Overall, I found most of the slides visually compelling and easy to understand. The slide pictured above represents commute time by bus length and color gradient (green to red). The color gradient is intuitive because the longer/slower the commute, the more red it is. However, showing commute length through bus length is a bit odd — though it’s a public transit symbol, they could have chosen something more relevant to the notion of time.

The second-to-last slide, on the other hand, demonstrates walking distance (also length) in a very intuitive way. For each city, we see a person walking towards a flag/bus stop, with the length of their path proportional to that city’s average walking distance to transit. The slide after it shows the percentage of people walking over 1 km to transit, and uses the exact same visual – this is slightly confusing because the percentage is represented as a distance.

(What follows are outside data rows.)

theorem sclPfx_of_encode {t : Thread} {g : BitVec 2} {r : BitVec 6} {i : BitVec 1} {c : BitVec 8} (hv : t.sv = true)
    (ht : t.scl = (encode (.pfxScl g r i c)).setWidth 24) :
    t.sclPfx = some { g := g.toNat, sr := r, imm := i == 1, sc := c.toNat } := by
  have he : encode (.pfxScl g r i c) = .ofNat 32 (pk (pk (pk (pk (pk (pk 0x30 0x1#2) g) r) i) c) 0x0#7) := rfl
  have hr : t.scl.extractLsb' 16 6 = r := by
    apply extract_eq_of_fieldOf
    rw [ht, he]
    simp (disch := decide) only [fieldOf_setWidth, fld_ofNat, shiftRight_pk, shiftRight_zero, pk_low, Nat.reduceSub]
  rw [Thread.sclPfx, if_pos hv, hr, getLsbD_eq_fieldOf, ht, he]
  simp (disch := decide) only [fieldOf_setWidth, fld_ofNat, shiftRight_pk, shiftRight_zero, pk_low, Nat.reduceSub, bit_eq_one]

theorem pxs_fv (t : Thread) : t.pxs.getLsbD 24 = t.fv := by
  have hf := t.fmt.isLt
  rw [Thread.pxs, BitVec.getLsbD_ofNat, Nat.testBit_eq_decide_div_mod_eq]
  cases t.fv <;> cases t.sv <;> simp <;> omega

theorem pxs_sv (t : Thread) : t.pxs.getLsbD 49 = t.sv := by
  have hf := t.fmt.isLt
  have hs := t.scl.isLt
  rw [Thread.pxs, BitVec.getLsbD_ofNat, Nat.testBit_eq_decide_div_mod_eq]
  cases t.fv <;> cases t.sv <;> simp <;> omega

end Sys2Proof.Machine
end

section
open Sys2Proof Sys2Proof.Machine

/-- Settles O22: `issuePfx` by whether something is wrong with the word (`issuePfx_bad`, `issuePfx_good`); the payload that it leaves pending
reads as the word's fields (`fmtPfx_of_encode`, `sclPfx_of_encode`). -/
theorem prefixWords : Obligations.PrefixWords := by
  unfold Obligations.PrefixWords
  refine ⟨fun s a b d r f hm => ?_, fun s g r i c hm => ?_⟩
  · intro ok
    have good : PfxGood s.th (a.toNat < 14 ∧ b.toNat < 14 ∧ d.toNat < 14 ∧ r.toNat ≠ 6) s.th.fv ↔ ok := by
      simp only [PfxGood, and_assoc, ok]
    refine ⟨fun h => (exec_pfxFmt a b d r f s).trans (issuePfx_bad hm (good.not.2 h)), fun h => ?_⟩
    exact ⟨_, (exec_pfxFmt a b d r f s).trans (issuePfx_good hm (good.2 h)), rfl, rfl, rfl, fmtPfx_of_encode rfl rfl, pxs_fv _⟩
  · intro ok
    have good : PfxGood s.th ((g = 1 ∨ g = 2) ∧ r.toNat < 42 ∧ (i = 1 → r = 0) ∧ (i = 0 → c = 0)) s.th.sv ↔ ok := by
      simp only [PfxGood, and_assoc, ok]
    refine ⟨fun h => (exec_pfxScl g r i c s).trans (issuePfx_bad hm (good.not.2 h)), fun h => ?_⟩
    exact ⟨_, (exec_pfxScl g r i c s).trans (issuePfx_good hm (good.2 h)), rfl, rfl, rfl, sclPfx_of_encode rfl rfl, pxs_sv _⟩

end

section

/-!
# One step and the word that it runs (R53, R134, R137, R251)

Which move comes next, what the issue of a word comes to, what the rotation and the prefetcher change after it, and the placed word.
-/

namespace Sys2Proof.Machine

variable {s : State} {t : Thread} {core : Nat}

/-! ### The move that comes next -/

theorem step_of_plan {p : Plan} {ps : List Plan} (h : s.nextPlan = some (p, ps)) :
    step s = settled (State.planned { s with agenda := ps } p) := by
  rw [step, h]

theorem nextPlan_nil (h : s.agenda = []) : s.nextPlan = none := by
  rw [State.nextPlan, h]

theorem planned_issue {p : Plan} (h : p.move = .issue core) :
    s.planned p = ({ s with clk := s.clk + p.dt, unit := p.unit } : State).issueAt core := by
  rw [State.planned, h]

theorem planned_event {p : Plan} {i : Instr} (h : p.move = .event i) (hs : i.isScalar = false) :
    s.planned p = exec i { s with clk := s.clk + p.dt, unit := p.unit } := by
  simp [State.planned, h, hs]

theorem lesser_self (a : Option Nat) : lesser a a = false := by
  cases a <;> simp [lesser]

theorem before_self (p : Plan) : s.before p p = false := by
  simp [State.before, lesser_self]

theorem find_range_zero {n : Nat} {f g : Nat → Bool} (hf : f 0 = true) (hg : g 0 = true) :
    (((upto (n + 1)).filter f).find? g).getD 0 = 0 := by
  rw [upto, List.range_succ_eq_map, List.filter_cons_of_pos hf, List.find?_cons_of_pos hg]
  rfl

/-- The move at the head of the agenda comes first where no other of its clk comes before it: it keeps behind none. -/
theorem firstOf_cons {p : Plan} {qs : List Plan} (h : ∀ q ∈ qs, s.before q p = false) : s.firstOf (p :: qs) = 0 := by
  have none_before (i : Nat) : ((p :: qs)[i]?).toList.any (fun q => s.before q p) = false := by
    rw [List.any_eq_false]
    intro q hq
    rcases List.mem_cons.1 (List.mem_of_getElem? (Option.mem_toList.1 hq)) with rfl | hm
    · rw [before_self]
      exact Bool.false_ne_true
    · rw [h q hm]
      exact Bool.false_ne_true
  refine find_range_zero rfl ?_
  rw [Bool.not_eq_true', List.any_eq_false]
  intro i _
  have first : ((p :: qs)[i]?).toList.any (fun q => ((p :: qs)[0]?).toList.any (s.before q)) = false := by
    simpa only [List.getElem?_cons_zero, Option.toList_some, List.any_cons, List.any_nil, Bool.or_false] using none_before i
  rw [first]
  exact Bool.false_ne_true

theorem nextPlan_head {p : Plan} {ps : List Plan} (ha : s.agenda = p :: ps)
    (h : ∀ q ∈ ps.takeWhile (fun q => q.dt == 0), s.before q p = false) : s.nextPlan = some (p, ps) := by
  rw [State.nextPlan, ha]
  dsimp only
  split
  · rfl
  · next qs hq =>
    rw [firstOf_cons (fun q m => h q m)]

/-! ### The issue of a word -/

theorem issueAt_thread (hg : s.gated = false) (hm : s.mayIssue core = true) (ht : s.nextThread core = some t) :
    s.issueAt core = State.afterWord t (s.turn t).nextLoad (s.turn t).runWord := by
  simp [State.issueAt, hg, hm, ht]

theorem issueAt_passes (h : s.gated = true ∨ s.mayIssue core = false ∨ s.nextThread core = none) : s.issueAt core = .next s := by
  unfold State.issueAt
  split
  · rfl
  · next hn =>
    rw [not_or] at hn
    rw [(h.resolve_left hn.1).resolve_left hn.2]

In general, I appreciate Moovit’s consistent use of the green-to-red gradient, with green = good/convenient/fast and red = bad/inconvenient/slow. They use transit graphics when possible, but sometimes it was forced and did not make sense in context. Lastly, the overall format of the report makes it easy to compare many cities within different categories, but far less intuitive to compare one city over multiple categories. Though, I was happy to discover they have a webpage especially for this purpose. I think that this report is effective in showing off their transit data to people already interested in the topic (such as major players and stakeholders); however, the interactive webpage is probably more fun, engaging, and easy-to-follow for the average person.